→ **EXERCISE OBJECTIVE**
Look for the word "validSlots" in the entries below, then copy every line that has it.

BEGIN

/-! ### Fabric instructions -/

/-- R368 to R372. RLD and GETF of the fabric window, aligned and permitted: the context's dirty bytes of the sectors leave the L1 first, one
operation is in flight, its destinations are to come, a read request goes to each line with a continuation, and the lanes park at the
instruction until the answers come.
R368, R371, R372. RST, PUTS and RATOM of the fabric window, aligned and permitted: they issue and their lanes go on. A form with a release
starts a fence of scope .sys and sends after it; one without sends at once. RATOM with a destination has it to come.
R368, R373. A fabric access is checked lane by lane: ALIGN first, then ACCESS SPACE outside the fabric window, then the access table of the
fabric ports. FSTATC writes FSTAT to d and clears the bits of FSTAT that its operand names.
The model's own choices here, no rule of the spec: the order of what leaves (log 25) and the checks at the source (log 38). -/
def Obligations.FabricInstructions : Prop :=
  (∀ (f : Fx) (s : State) (i : Issuer),
    let m := i.active f
    let go (ins : Instr) (getf : Bool) (k n conts : Nat) (lanes : Mask) (accsOf : List LaneAcc → List LaneAcc) : Prop :=
      let p : Plan := { fabricPlan s f 8 1 conts 0 getf i m with dst := (runNames f.d k).map (fun x => (x, false)) }
      let v := readView s i.g p.srcs
      let pr := fabricProbe v.1 i 0 lanes (eaAt v.2 f false) n
      let accs := accsOf pr.byLane
      let ready := fabricFirst (applyReleases v.1 i p) i accs
      let o : Op := { newOp ready i p m (.remoteRead getf accs) with dest := .v f.d.num, regs := k }
      let begun := startOp ready i o
      let sent := sendReads (allocFor begun.1 i (runNames f.d k) begun.2 p.flag) i begun.2 (if getf then kGetreq else kRdreq) accs
      Issues s i f false p → pr.bad = [] → exec ins s = .next (parkRemote sent i m begun.2 [])
    go (.rld f) false (memCount f) (memBytes f (memCount f)) (countMask m) m (fun accs => (ofLanes m accs).flatMap (loadParts f)) ∧
    go (.getf f) true 1 256 1 (maskOfLanes [lowestLane m]) (fun accs => (lanesIn m).flatMap (fun l => accs.map (fun a =>
      { a with lane := l, va := a.va + BitVec.ofNat 64 (8 * l), n := 8 })))) ∧
  (∀ (f : Fx) (s : State) (i : Issuer),
    let m := i.active f
    let rel := f.modAt 4 1 == 1
    let k := memCount f
    let st := fabricPlan s f 9 k 0 (countMask m) false i m
    let vs := readView s i.g st.srcs
    let ps := fabricProbe vs.1 i 1 m (eaAt vs.2 f false) (memBytes f k)
    let sa := (ofLanes m ps.byLane).flatMap (storeParts vs.2 f)
    let s1 := fabricFirst (applyReleases vs.1 i st) i sa
    let pu := fabricPlan s f 9 1 0 1 true i m
    let pp := fabricProbe s i 1 (maskOfLanes [lowestLane m]) (eaAt i.g f false) 8
    let ret := f.d.isV
    let at_ : Plan := { fabricPlan s f 9 (atomicRegs f) (if ret then countMask m else 0) (countMask m) false i m with
      dst := if ret then (opNames f.d).map (fun x => (x, false)) else [] }
    let va := readView s i.g at_.srcs
    let pa := fabricProbe va.1 i 2 m (eaAt va.2 f false) (atomicBytes f.ty)
    let aa := (ofLanes m pa.byLane).map (atomicPart va.2 f)
    let s2 := fabricFirst (applyReleases va.1 i at_) i aa
    let dest : Dest := if ret then .v f.d.num else .none
    let alloc (t : State) (n : Nat) : State := if ret then allocFor t i (opNames f.d) n at_.flag else t
    (Issues s i f false st → ps.bad = [] →
      (rel = true → exec (.rst f) s = .next (complete (startFence s1 i st m (.fence false true 5) (.rst sa)).1 i [])) ∧
      (rel = false → ∃ t n, startOp s1 i (newOp s1 i st m (.remoteWrite 0 [])) = (t, n) ∧
        exec (.rst f) s = .next (complete (sendStores t i.k n i.g.ctx false sa) i []))) ∧
    (∀ a, Issues s i f false pu → pp.bad = [] → pp.accs = [a] → exec (.puts f) s = .next (complete
      (startFence (fabricFirst s i [a]) i pu m (.fence false true 5) (.puts a.va (dataAt i.g f.ty f.c 0 (lowestLane m)))).1 i [])) ∧
    (Issues s i f false at_ → pa.bad = [] →
      (rel = true → ∃ t n, startFence s2 i at_ m (.fence false true 5) (.ratom (f.modAt 0 3) f.ty aa) = (t, n) ∧
        exec (.ratom f) s = .next (complete (alloc (onOp t i.k n (fun o => { o with dest := dest })) n) i [])) ∧
      (rel = false → ∃ t n, startOp s2 i { newOp s2 i at_ m (.remoteWrite 0 []) with dest := dest, tracker := aa.length } = (t, n) ∧
        exec (.ratom f) s = .next (complete (sendAtomics (alloc t n) i.k n i.g.ctx (f.modAt 0 3) f.ty false ret aa) i [])))) ∧
  ((∀ (grant : Bool) (n : Nat) (p : Probe) (l : Nat) (a : Word),
      (a.toNat % n ≠ 0 → fabricLane grant n p (l, a) = p.fail l a { cause := causeAlign }) ∧
      (a.toNat % n = 0 → isFabricVa a = false → fabricLane grant n p (l, a) = p.fail l a { cause := causeAccess, sub := 2 }) ∧
      (a.toNat % n = 0 → isFabricVa a = true → grant = false → fabricLane grant n p (l, a) = p.fail l a { cause := causeAccess }) ∧
      (a.toNat % n = 0 → isFabricVa a = true → grant = true → (fabricLane grant n p (l, a)).bad = p.bad ∧
        (fabricLane grant n p (l, a)).accs = p.accs ++ [{ lane := l, reg := 0, space := .fabric, va := a, pa := 0, ipa := 0, n := n }])) ∧
    (∀ (f : Fx) (s : State) (i : Issuer) (x : BitVec 6), f.d = .s x → Issues s i f false { cls := 14, active := i.active f, sNames := sSrcNames f ++ opSNames f.d } →
      ∃ t g tm, exec (.fstatc f) s = .next t ∧ t.issued = true ∧ t.cur = none ∧ t.mem = s.mem ∧ groupAt (coreOf t i.k) i.slot = some g ∧
        g.entries = (replaceEntry i.g i.e [i.onward i.e.mask]).entries ∧ sReg g x.toNat = BitVec.ofNat 64 i.tm.fstat.toNat ∧
        (∀ n, n ≠ x.toNat → sReg g n = sReg i.g n) ∧ g.v = i.g.v ∧ g.p = i.g.p ∧ g.besides i.g = i.g ∧
        teamOf (coreOf t i.k) i.t = some tm ∧ { tm with st := i.tm.st } = { i.tm with fstat := i.tm.fstat &&& ~~~ BitVec.ofNat 4 (uniformB i.g f) }))

/-! ### Writes of the control window -/

/-- R61, R181. A REGISTER_WRITE of 8 aligned bytes that the tables grant does what its register does; one that a rule refuses changes DERR
alone; a reserved or read-only register (the heat table, DVERSION) takes no write; any other size or alignment, and a write that the tables do not
grant, changes nothing (its response is ACCESS). A master without the configure right is granted nothing outside the boot registers that entry 0 of the
export table reaches; one with it reaches every block when it is 64 or 66, its own otherwise.
The model's own choices here, no rule of the spec: which writes are refused (log 27). -/
def Obligations.WindowWrites : Prop := ∀ (s : State) (w : CtlWrite),
  (∀ r t, Granted s w r → writeRegion s w.master.toNat w.data r = some t → exec (.registerWrite w) s = .next t) ∧
  (∀ r, Granted s w r → writeRegion s w.master.toNat w.data r = none → exec (.registerWrite w) s = .next (refused s w)) ∧
  (∀ d o, Granted s w .reserved ∨ Granted s w (.heat d o) ∨ Granted s w (.device 0) → exec (.registerWrite w) s = .next s) ∧
  (w.size ≠ 8 ∨ w.off.toNat % 8 ≠ 0 ∨ writeGrants s w (regionOf w.off.toNat) = false → exec (.registerWrite w) s = .next s) ∧
  (∀ r, w.viaEntry0 = false → tatGrants s 4 w.master.toNat 3 = false → writeGrants s w r = false) ∧
  (∀ r, w.viaEntry0 = false → w.master ≠ 64 → w.master ≠ 66 → ownBlock s w.master.toNat r = false → writeGrants s w r = false) ∧
  (∀ c, w.viaEntry0 = false → tatGrants s 4 w.master.toNat 3 = true → (w.master = 64 ∨ w.master = 66 ∨ (ctxOf s c).polder = w.master.toNat) →
    w.size = 8 → w.off.toNat = 0x10_00D0 + 0x100 * c → c < 1024 →
    ∃ t, exec (.registerWrite w) s = .next t ∧ windowRead t w.off.toNat = BitVec.ofNat 64 (fieldOf w.data 0 32) ∧
      t = { s with ctxs := put s.ctxs c { ctxOf s c with cvgrace := BitVec.ofNat 32 (fieldOf w.data 0 32) } })

/-- R62, R140, R180, R182, R183, R415, R420. Writes of the device block, the export table, a core's reset and an attestation, when they are
granted. A LOCK only sets, once every die has reported stage 4. A charge is raised, by master 64, no lower than its reset value, in a class that has an engine. Eight entries of a target access
table take their low four bits, those of masters 64 and 65 kept at 0x0F. A MAP entry that changes drains its old plane. A valid export range that
meets another valid one is refused. A core of no polder with no team comes to its reset state. A GO takes the nonce and the measurements as they are.
R70, R71. Writes of a core's bound and clock, when they are granted. VBND takes a value in host-assisted mode, in a valid slot, and is refused else. A
clock outside 500 to 1,500 MHz or off the 25 MHz grid, in a vacate's soft or save stage, or while a lowering is pending, is refused; a higher
clock is taken at once, with the bounds converted in hardware mode; a lower one in host-assisted mode needs every bound within the new floor and every VEST within its bound; in
hardware mode it waits, with the bounds converted, until every VEST is within its bound.
The model's own choices here, no rule of the spec: which writes are refused (log 27), and ATTCTL (log 35). -/
def Obligations.DeviceWrites : Prop :=
  (∀ (s : State) (w : CtlWrite),
    (Granted s w (.device 0x020) → bitAt w.data.toNat 0 = true →
      (w.master = 64 → allBooted s = true → exec (.dcfgLock w) s = .next { s with device := { s.device with lock := true } }) ∧
      (w.master ≠ 64 ∨ allBooted s = false → exec (.dcfgLock w) s = .next (refused s w))) ∧
    (∀ cls, cls < 32 → Granted s w (.device (0x200 + 8 * cls)) →
      ((w.master = 64 ∧ cls < 15 ∧ vctEngine cls ≠ 0 ∧ vctReset cls ≤ fieldOf w.data 0 16) →
        exec (.vctWrite w) s = .next { s with device := { s.device with vct := put s.device.vct cls (BitVec.ofNat 16 (fieldOf w.data 0 16)) } }) ∧
      (¬ (w.master = 64 ∧ cls < 15 ∧ vctEngine cls ≠ 0 ∧ vctReset cls ≤ fieldOf w.data 0 16) → exec (.vctWrite w) s = .next (refused s w))) ∧
    (∀ kind first, kind < 5 → first < 128 → first % 8 = 0 → Granted s w (.device (0x400 + 128 * kind + first)) → w.master = 64 →
      (first ≠ 64 → exec (.tatWrite w) s = .next { s with device := { s.device with
        tat := ((List.range 8).map (fun j => (first + j, byteAt w.data j % 16))).foldl (fun t e =>
          if 68 ≤ e.1 then t else putD t (kind * 128 + e.1) 0 (BitVec.ofNat 8 e.2)) s.device.tat } }) ∧
      (first = 64 → byteAt w.data 0 % 16 ≠ 15 ∨ byteAt w.data 1 % 16 ≠ 15 → exec (.tatWrite w) s = .next (refused s w))) ∧
    (∀ o, 0x400 ≤ o → o < 0x680 → w.off.toNat = o → w.master ≠ 64 → w.viaEntry0 = false → exec (.tatWrite w) s = .next s) ∧
    (Granted s w (.device 0x100) →
      (∀ t, writePlanes s w.data = some t → exec (.fplaneWrite w) s = .next t) ∧
      ((∃ e, e < 4 ∧ deadBit s (fieldOf w.data (2 * e) 2) = true) → exec (.fplaneWrite w) s = .next (refused s w)) ∧
      ((∀ e, e < 4 → deadBit s (fieldOf w.data (2 * e) 2) = false ∧ mapOf s e = fieldOf w.data (2 * e) 2 ∧ entryPending s e = false) →
        exec (.fplaneWrite w) s = .next s)) ∧
    (∀ n o, Granted s w (.entry n o) →
      (overlaps s n (entryAfter s n o w.data) = false →
        exec (.exportWrite w) s = .next { s with device := { s.device with expo := put s.device.expo n (entryAfter s n o w.data) } }) ∧
      (overlaps s n (entryAfter s n o w.data) = true → exec (.exportWrite w) s = .next (refused s w))) ∧
    (∀ k, Granted s w (.core k 0x010) → bitAt w.data.toNat 0 = true →
      (w.master = 64 → ownerOf s k = none → (coreOf s k).teams = [] →
        exec (.coreReset w) s = .next { s with cores := put s.cores k { coreOf s k with
          ccyc := 0, refillAt := 0, suba := 0, fenceReq := none, banks := [], l1 := [], icache := [], latches := [], pmcfg := 0, pmfilt := 0, pmc := [] } }) ∧
      (w.master ≠ 64 ∨ ownerOf s k ≠ none ∨ (coreOf s k).teams ≠ [] → exec (.coreReset w) s = .next (refused s w))) ∧
    (∀ d, Granted s w (.baseDie d 0x9A0) → bitAt w.data.toNat 63 = true →
      (∀ x, dieOf s d = x → x.attBusy = false → 2 ≤ bitsAt x.bstat.toNat 0 4 →
        exec (.attestGo w) s = .next (setDie s d { x with
          attDone := x.attDone && !bitAt w.data.toNat 61, attOff := BitVec.ofNat 14 (fieldOf w.data 6 14), attBusy := true, attBy := w.master.toNat, attSpoiled := false,
          attGo := (x.attnonce, (List.range 4).map (fun j => lookD x.meas j 0)), attGoOff := BitVec.ofNat 14 (fieldOf w.data 6 14) })) ∧
      ((dieOf s d).attBusy = true ∨ bitsAt (dieOf s d).bstat.toNat 0 4 < 2 → exec (.attestGo w) s = .next (refused s w)))) ∧
  (∀ (s : State) (w : CtlWrite) (k : Nat),
    (∀ slot, slot < 64 → Granted s w (.core k (0x800 + 0x20 * slot)) →
      ((slotCtx s k slot).isSome = true → hwConverts s k = false →
        exec (.vbndWrite w) s = .next { s with cores := put s.cores k { coreOf s k with vbnd := putD (coreOf s k).vbnd slot 0 (BitVec.ofNat 64 w.data.toNat) } }) ∧
      ((slotCtx s k slot).isSome = false ∨ hwConverts s k = true → exec (.vbndWrite w) s = .next (refused s w))) ∧
    (Granted s w (.core k 0) →
      let mhz := fieldOf w.data 0 11
      let busy := ∃ e ∈ validSlots s k, (ctxOf s e.2).phase = 1 ∨ (ctxOf s e.2).phase = 2
      let fits := ∀ e ∈ validSlots s k, vbnd s k (BitVec.ofNat 10 e.2) ≤ boundFloor (ctxOf s e.2) mhz ∧
        vest s k (BitVec.ofNat 10 e.2) ≤ vbnd s k (BitVec.ofNat 10 e.2)
      let now := onCore s k (fun c => { c with mhz := BitVec.ofNat 11 mhz })
      (mhz < 500 ∨ 1500 < mhz ∨ mhz % 25 ≠ 0 ∨ busy ∨ (coreOf s k).lowering.isSome = true → exec (.cclkWrite w) s = .next (refused s w)) ∧
      (500 ≤ mhz → mhz ≤ 1500 → mhz % 25 = 0 → ¬ busy → (coreOf s k).lowering = none →
        ((coreOf s k).mhz.toNat ≤ mhz ∨ ownerOf s k = none → exec (.cclkWrite w) s = .next (if hwConverts s k then convertAll now k mhz else now)) ∧
        (mhz < (coreOf s k).mhz.toNat → ownerOf s k ≠ none →
          (hwConverts s k = true → exec (.cclkWrite w) s = .next (convertAll (onCore s k (fun c => { c with lowering := some (BitVec.ofNat 11 mhz) })) k mhz)) ∧
          (hwConverts s k = false → fits → exec (.cclkWrite w) s = .next now) ∧
          (hwConverts s k = false → ¬ fits → exec (.cclkWrite w) s = .next (refused s w))))) ∧
    (∀ (k9 : BitVec 9) (m : BitVec 11), k9.toNat = k → (coreOf s k).lowering = some m →
      ((∀ e ∈ validSlots s k, vest s k (BitVec.ofNat 10 e.2) ≤ vbnd s k (BitVec.ofNat 10 e.2)) →
        exec (.clockLowerApply k9) s = .next { s with cores := put s.cores k { coreOf s k with mhz := m, lowering := none } }) ∧
      ((∃ e ∈ validSlots s k, vbnd s k (BitVec.ofNat 10 e.2) < vest s k (BitVec.ofNat 10 e.2)) → exec (.clockLowerApply k9) s = .next s)))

END

→ **WRITTEN RESPONSE**
      let busy := ∃ e ∈ validSlots s k, (ctxOf s e.2).phase = 1 ∨ (ctxOf s e.2).phase = 2
      let fits := ∀ e ∈ validSlots s k, vbnd s k (BitVec.ofNat 10 e.2) ≤ boundFloor (ctxOf s e.2) mhz ∧
      ((∀ e ∈ validSlots s k, vest s k (BitVec.ofNat 10 e.2) ≤ vbnd s k (BitVec.ofNat 10 e.2)) →
      ((∃ e ∈ validSlots s k, vbnd s k (BitVec.ofNat 10 e.2) < vest s k (BitVec.ofNat 10 e.2)) → exec (.clockLowerApply k9) s = .next s)))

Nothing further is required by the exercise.